T-Nutz don't do peachy smellin' poop spray, thank-you very much.  Jus' light a match.


----------



## pirate_girl




----------



## Trakternut

"Farmer matches" Strike anywhere.


----------



## Deadly Sushi

I post about the 10 best foods for the brain..... I get nothing.
Post about stinky crap...... 17 posts.


----------



## Trakternut

Well................. (shrugs)..........what can I tell you??


----------



## Erik

a nice, spicy thai curry can clear the building -- and it doesn't matter if you had it made with tofu or meat...  Spices generally do not digest, so whatever goes in comes out.............. in the end.......


----------



## The Tourist

This entire debate seems counter-productive to me.

Shouldn't a really good dump purify the body, peel the wallpaper and impress your dog?


----------



## XeVfTEUtaAqJHTqq

What a shitty thread!


----------



## NorthernRedneck

Mine doesn't stink......


----------



## Trakternut

The Tourist said:


> Shouldn't a really good dump purify the body, peel the wallpaper and impress your dog?



That's what I was sayin' all along! 



groomerguyNWO said:


> Mine doesn't stink......



Maybe not, but, your farts say differently.


----------



## NorthernRedneck

Trakternut said:


> That's what I was sayin' all along!
> 
> 
> 
> Maybe not, but, your farts say differently.

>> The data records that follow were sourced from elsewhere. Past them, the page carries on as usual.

@[simp] theorem State.setSlot_pending (s : State) (k : Nat) (v : KeySlot) : (s.setSlot k v).pending = s.pending := rfl
@[simp] theorem State.setSlot_regs (s : State) (k : Nat) (v : KeySlot) : (s.setSlot k v).regs = s.regs := rfl
@[simp] theorem State.setSlot_cnts (s : State) (k : Nat) (v : KeySlot) : (s.setSlot k v).cnts = s.cnts := rfl
@[simp] theorem State.setSlot_fifos (s : State) (k : Nat) (v : KeySlot) : (s.setSlot k v).fifos = s.fifos := rfl
@[simp] theorem State.setSlot_bus (s : State) (k : Nat) (v : KeySlot) : (s.setSlot k v).bus = s.bus := rfl
@[simp] theorem State.setSlot_mem (s : State) (k : Nat) (v : KeySlot) : (s.setSlot k v).mem = s.mem := rfl
@[simp] theorem State.setSlot_csram (s : State) (k : Nat) (v : KeySlot) : (s.setSlot k v).csram = s.csram := rfl
@[simp] theorem State.setSlot_out (s : State) (k : Nat) (v : KeySlot) : (s.setSlot k v).out = s.out := rfl
@[simp] theorem State.setSlot_freeCtr (s : State) (k : Nat) (v : KeySlot) : (s.setSlot k v).freeCtr = s.freeCtr := rfl
@[simp] theorem State.setSlot_time (s : State) (k : Nat) (v : KeySlot) : (s.setSlot k v).time = s.time := rfl
@[simp] theorem State.setSlot_power (s : State) (k : Nat) (v : KeySlot) : (s.setSlot k v).power = s.power := rfl
@[simp] theorem State.setSlot_vusta (s : State) (k : Nat) (v : KeySlot) : (s.setSlot k v).vusta = s.vusta := rfl
@[simp] theorem State.setSlot_net (s : State) (k : Nat) (v : KeySlot) : (s.setSlot k v).net = s.net := rfl
@[simp] theorem State.setSlot_cores (s : State) (k : Nat) (v : KeySlot) : (s.setSlot k v).cores = s.cores := rfl
@[simp] theorem State.setSlot_disp (s : State) (k : Nat) (v : KeySlot) : (s.setSlot k v).disp = s.disp := rfl
@[simp] theorem State.setSlot_mix (s : State) (k : Nat) (v : KeySlot) : (s.setSlot k v).mix = s.mix := rfl
@[simp] theorem State.setSlot_video (s : State) (k : Nat) (v : KeySlot) : (s.setSlot k v).video = s.video := rfl
@[simp] theorem State.setSlot_hbm (s : State) (k : Nat) (v : KeySlot) : (s.setSlot k v).hbm = s.hbm := rfl
@[simp] theorem State.setSlot_trust (s : State) (k : Nat) (v : KeySlot) : (s.setSlot k v).trust = s.trust := rfl
@[simp] theorem State.setSlot_tst (s : State) (k : Nat) (v : KeySlot) : (s.setSlot k v).tst = s.tst := rfl

@[simp] theorem State.setDispQ_pending (s : State) (q : Nat) (d : DispQ) : (s.setDispQ q d).pending = s.pending := rfl
@[simp] theorem State.setDispQ_regs (s : State) (q : Nat) (d : DispQ) : (s.setDispQ q d).regs = s.regs := rfl
@[simp] theorem State.setDispQ_cnts (s : State) (q : Nat) (d : DispQ) : (s.setDispQ q d).cnts = s.cnts := rfl
@[simp] theorem State.setDispQ_fifos (s : State) (q : Nat) (d : DispQ) : (s.setDispQ q d).fifos = s.fifos := rfl
@[simp] theorem State.setDispQ_bus (s : State) (q : Nat) (d : DispQ) : (s.setDispQ q d).bus = s.bus := rfl
@[simp] theorem State.setDispQ_mem (s : State) (q : Nat) (d : DispQ) : (s.setDispQ q d).mem = s.mem := rfl
@[simp] theorem State.setDispQ_csram (s : State) (q : Nat) (d : DispQ) : (s.setDispQ q d).csram = s.csram := rfl
@[simp] theorem State.setDispQ_out (s : State) (q : Nat) (d : DispQ) : (s.setDispQ q d).out = s.out := rfl
@[simp] theorem State.setDispQ_freeCtr (s : State) (q : Nat) (d : DispQ) : (s.setDispQ q d).freeCtr = s.freeCtr := rfl
@[simp] theorem State.setDispQ_time (s : State) (q : Nat) (d : DispQ) : (s.setDispQ q d).time = s.time := rfl
@[simp] theorem State.setDispQ_power (s : State) (q : Nat) (d : DispQ) : (s.setDispQ q d).power = s.power := rfl
@[simp] theorem State.setDispQ_vusta (s : State) (q : Nat) (d : DispQ) : (s.setDispQ q d).vusta = s.vusta := rfl
@[simp] theorem State.setDispQ_net (s : State) (q : Nat) (d : DispQ) : (s.setDispQ q d).net = s.net := rfl
@[simp] theorem State.setDispQ_cores (s : State) (q : Nat) (d : DispQ) : (s.setDispQ q d).cores = s.cores := rfl
@[simp] theorem State.setDispQ_keys (s : State) (q : Nat) (d : DispQ) : (s.setDispQ q d).keys = s.keys := rfl
@[simp] theorem State.setDispQ_mix (s : State) (q : Nat) (d : DispQ) : (s.setDispQ q d).mix = s.mix := rfl
@[simp] theorem State.setDispQ_video (s : State) (q : Nat) (d : DispQ) : (s.setDispQ q d).video = s.video := rfl
@[simp] theorem State.setDispQ_hbm (s : State) (q : Nat) (d : DispQ) : (s.setDispQ q d).hbm = s.hbm := rfl
@[simp] theorem State.setDispQ_trust (s : State) (q : Nat) (d : DispQ) : (s.setDispQ q d).trust = s.trust := rfl
@[simp] theorem State.setDispQ_tst (s : State) (q : Nat) (d : DispQ) : (s.setDispQ q d).tst = s.tst := rfl

@[simp] theorem State.unpost_pending (s : State) (p : Path) : (s.unpost p).pending = s.pending := rfl
@[simp] theorem State.unpost_regs (s : State) (p : Path) : (s.unpost p).regs = s.regs := rfl
@[simp] theorem State.unpost_cnts (s : State) (p : Path) : (s.unpost p).cnts = s.cnts := rfl
@[simp] theorem State.unpost_fifos (s : State) (p : Path) : (s.unpost p).fifos = s.fifos := rfl
@[simp] theorem State.unpost_bus (s : State) (p : Path) : (s.unpost p).bus = s.bus := rfl
@[simp] theorem State.unpost_mem (s : State) (p : Path) : (s.unpost p).mem = s.mem := rfl
@[simp] theorem State.unpost_csram (s : State) (p : Path) : (s.unpost p).csram = s.csram := rfl
@[simp] theorem State.unpost_out (s : State) (p : Path) : (s.unpost p).out = s.out := rfl
@[simp] theorem State.unpost_freeCtr (s : State) (p : Path) : (s.unpost p).freeCtr = s.freeCtr := rfl
@[simp] theorem State.unpost_time (s : State) (p : Path) : (s.unpost p).time = s.time := rfl
@[simp] theorem State.unpost_power (s : State) (p : Path) : (s.unpost p).power = s.power := rfl
@[simp] theorem State.unpost_net (s : State) (p : Path) : (s.unpost p).net = s.net := rfl
@[simp] theorem State.unpost_cores (s : State) (p : Path) : (s.unpost p).cores = s.cores := rfl
@[simp] theorem State.unpost_disp (s : State) (p : Path) : (s.unpost p).disp = s.disp := rfl
@[simp] theorem State.unpost_keys (s : State) (p : Path) : (s.unpost p).keys = s.keys := rfl
@[simp] theorem State.unpost_mix (s : State) (p : Path) : (s.unpost p).mix = s.mix := rfl
@[simp] theorem State.unpost_video (s : State) (p : Path) : (s.unpost p).video = s.video := rfl
@[simp] theorem State.unpost_hbm (s : State) (p : Path) : (s.unpost p).hbm = s.hbm := rfl
@[simp] theorem State.unpost_trust (s : State) (p : Path) : (s.unpost p).trust = s.trust := rfl
@[simp] theorem State.unpost_tst (s : State) (p : Path) : (s.unpost p).tst = s.tst := rfl

@[simp] theorem State.freeWord_pending (s : State) : s.freeWord.2.pending = s.pending := rfl
@[simp] theorem State.freeWord_regs (s : State) : s.freeWord.2.regs = s.regs := rfl
@[simp] theorem State.freeWord_cnts (s : State) : s.freeWord.2.cnts = s.cnts := rfl
@[simp] theorem State.freeWord_fifos (s : State) : s.freeWord.2.fifos = s.fifos := rfl
@[simp] theorem State.freeWord_bus (s : State) : s.freeWord.2.bus = s.bus := rfl
@[simp] theorem State.freeWord_mem (s : State) : s.freeWord.2.mem = s.mem := rfl
@[simp] theorem State.freeWord_csram (s : State) : s.freeWord.2.csram = s.csram := rfl
@[simp] theorem State.freeWord_out (s : State) : s.freeWord.2.out = s.out := rfl
@[simp] theorem State.freeWord_time (s : State) : s.freeWord.2.time = s.time := rfl
@[simp] theorem State.freeWord_power (s : State) : s.freeWord.2.power = s.power := rfl
@[simp] theorem State.freeWord_vusta (s : State) : s.freeWord.2.vusta = s.vusta := rfl
@[simp] theorem State.freeWord_net (s : State) : s.freeWord.2.net = s.net := rfl
@[simp] theorem State.freeWord_cores (s : State) : s.freeWord.2.cores = s.cores := rfl
@[simp] theorem State.freeWord_disp (s : State) : s.freeWord.2.disp = s.disp := rfl
@[simp] theorem State.freeWord_keys (s : State) : s.freeWord.2.keys = s.keys := rfl
@[simp] theorem State.freeWord_mix (s : State) : s.freeWord.2.mix = s.mix := rfl
@[simp] theorem State.freeWord_video (s : State) : s.freeWord.2.video = s.video := rfl
@[simp] theorem State.freeWord_hbm (s : State) : s.freeWord.2.hbm = s.hbm := rfl
@[simp] theorem State.freeWord_trust (s : State) : s.freeWord.2.trust = s.trust := rfl
@[simp] theorem State.freeWord_tst (s : State) : s.freeWord.2.tst = s.tst := rfl

@[simp] theorem State.notify_pending (s : State) (a b c : Nat) (l : List Nat) : (s.notify a b c l).pending = s.pending := by
  unfold State.notify
  split <;> rfl
@[simp] theorem State.notify_regs (s : State) (a b c : Nat) (l : List Nat) : (s.notify a b c l).regs = s.regs := by
  unfold State.notify
  split <;> rfl
@[simp] theorem State.notify_cnts (s : State) (a b c : Nat) (l : List Nat) : (s.notify a b c l).cnts = s.cnts := by
  unfold State.notify
  split <;> rfl
@[simp] theorem State.notify_fifos (s : State) (a b c : Nat) (l : List Nat) : (s.notify a b c l).fifos = s.fifos := by
  unfold State.notify
  split <;> rfl
@[simp] theorem State.notify_bus (s : State) (a b c : Nat) (l : List Nat) : (s.notify a b c l).bus = s.bus := by
  unfold State.notify
  split <;> rfl
@[simp] theorem State.notify_mem (s : State) (a b c : Nat) (l : List Nat) : (s.notify a b c l).mem = s.mem := by
  unfold State.notify
  split <;> rfl
@[simp] theorem State.notify_csram (s : State) (a b c : Nat) (l : List Nat) : (s.notify a b c l).csram = s.csram := by
  unfold State.notify
  split <;> rfl
@[simp] theorem State.notify_out (s : State) (a b c : Nat) (l : List Nat) : (s.notify a b c l).out = s.out := by
  unfold State.notify
  split <;> rfl
@[simp] theorem State.notify_freeCtr (s : State) (a b c : Nat) (l : List Nat) : (s.notify a b c l).freeCtr = s.freeCtr := by
  unfold State.notify
  split <;> rfl
@[simp] theorem State.notify_time (s : State) (a b c : Nat) (l : List Nat) : (s.notify a b c l).time = s.time := by
  unfold State.notify
  split <;> rfl
@[simp] theorem State.notify_power (s : State) (a b c : Nat) (l : List Nat) : (s.notify a b c l).power = s.power := by
  unfold State.notify
  split <;> rfl
@[simp] theorem State.notify_net (s : State) (a b c : Nat) (l : List Nat) : (s.notify a b c l).net = s.net := by
  unfold State.notify
  split <;> rfl
@[simp] theorem State.notify_cores (s : State) (a b c : Nat) (l : List Nat) : (s.notify a b c l).cores = s.cores := by
  unfold State.notify
  split <;> rfl
@[simp] theorem State.notify_disp (s : State) (a b c : Nat) (l : List Nat) : (s.notify a b c l).disp = s.disp := by
  unfold State.notify
  split <;> rfl
@[simp] theorem State.notify_keys (s : State) (a b c : Nat) (l : List Nat) : (s.notify a b c l).keys = s.keys := by
  unfold State.notify
  split <;> rfl
@[simp] theorem State.notify_mix (s : State) (a b c : Nat) (l : List Nat) : (s.notify a b c l).mix = s.mix := by
  unfold State.notify
  split <;> rfl
@[simp] theorem State.notify_video (s : State) (a b c : Nat) (l : List Nat) : (s.notify a b c l).video = s.video := by
  unfold State.notify
  split <;> rfl
@[simp] theorem State.notify_hbm (s : State) (a b c : Nat) (l : List Nat) : (s.notify a b c l).hbm = s.hbm := by
  unfold State.notify
  split <;> rfl
@[simp] theorem State.notify_trust (s : State) (a b c : Nat) (l : List Nat) : (s.notify a b c l).trust = s.trust := by
  unfold State.notify
  split <;> rfl
@[simp] theorem State.notify_tst (s : State) (a b c : Nat) (l : List Nat) : (s.notify a b c l).tst = s.tst := by
  unfold State.notify
  split <;> rfl

@[simp] theorem State.dma_pending (s : State) (a b : Nat) (l : List Nat) : (s.dma a b l).pending = s.pending := by
  unfold State.dma
  split <;> rfl
@[simp] theorem State.dma_regs (s : State) (a b : Nat) (l : List Nat) : (s.dma a b l).regs = s.regs := by
  unfold State.dma
  split <;> rfl
@[simp] theorem State.dma_cnts (s : State) (a b : Nat) (l : List Nat) : (s.dma a b l).cnts = s.cnts := by
  unfold State.dma
  split <;> rfl
@[simp] theorem State.dma_fifos (s : State) (a b : Nat) (l : List Nat) : (s.dma a b l).fifos = s.fifos := by
  unfold State.dma
  split <;> rfl
@[simp] theorem State.dma_bus (s : State) (a b : Nat) (l : List Nat) : (s.dma a b l).bus = s.bus := by
  unfold State.dma
  split <;> rfl
@[simp] theorem State.dma_mem (s : State) (a b : Nat) (l : List Nat) : (s.dma a b l).mem = s.mem := by
  unfold State.dma
  split <;> rfl
@[simp] theorem State.dma_csram (s : State) (a b : Nat) (l : List Nat) : (s.dma a b l).csram = s.csram := by
  unfold State.dma
  split <;> rfl
@[simp] theorem State.dma_freeCtr (s : State) (a b : Nat) (l : List Nat) : (s.dma a b l).freeCtr = s.freeCtr := by
  unfold State.dma
  split <;> rfl
@[simp] theorem State.dma_time (s : State) (a b : Nat) (l : List Nat) : (s.dma a b l).time = s.time := by
  unfold State.dma
  split <;> rfl
@[simp] theorem State.dma_power (s : State) (a b : Nat) (l : List Nat) : (s.dma a b l).power = s.power := by
  unfold State.dma
  split <;> rfl
@[simp] theorem State.dma_vusta (s : State) (a b : Nat) (l : List Nat) : (s.dma a b l).vusta = s.vusta := by
  unfold State.dma
  split <;> rfl
@[simp] theorem State.dma_net (s : State) (a b : Nat) (l : List Nat) : (s.dma a b l).net = s.net := by
  unfold State.dma
  split <;> rfl
@[simp] theorem State.dma_cores (s : State) (a b : Nat) (l : List Nat) : (s.dma a b l).cores = s.cores := by
  unfold State.dma
  split <;> rfl
@[simp] theorem State.dma_disp (s : State) (a b : Nat) (l : List Nat) : (s.dma a b l).disp = s.disp := by
  unfold State.dma
  split <;> rfl
@[simp] theorem State.dma_keys (s : State) (a b : Nat) (l : List Nat) : (s.dma a b l).keys = s.keys := by
  unfold State.dma
  split <;> rfl
@[simp] theorem State.dma_mix (s : State) (a b : Nat) (l : List Nat) : (s.dma a b l).mix = s.mix := by
  unfold State.dma
  split <;> rfl
@[simp] theorem State.dma_video (s : State) (a b : Nat) (l : List Nat) : (s.dma a b l).video = s.video := by
  unfold State.dma
  split <;> rfl
@[simp] theorem State.dma_hbm (s : State) (a b : Nat) (l : List Nat) : (s.dma a b l).hbm = s.hbm := by
  unfold State.dma
  split <;> rfl
@[simp] theorem State.dma_trust (s : State) (a b : Nat) (l : List Nat) : (s.dma a b l).trust = s.trust := by
  unfold State.dma
  split <;> rfl
@[simp] theorem State.dma_tst (s : State) (a b : Nat) (l : List Nat) : (s.dma a b l).tst = s.tst := by
  unfold State.dma
  split <;> rfl

end Sys2Proof.Machine
end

What????????  They smell like a breath of fresh spring air!


----------



## The Tourist

groomerguyNWO said:


> Mine doesn't stink......


 
Yikes, you sound like an old joke.

A guy is with a girl, and he remarks, "Your breath is like an oriental breeze."

And she responds...


----------



## Erik

groomerguyNWO said:


> What????????  They smell like a breath of fresh spring air!


 
hmmm... so you're saying you live close to a feed lot?


----------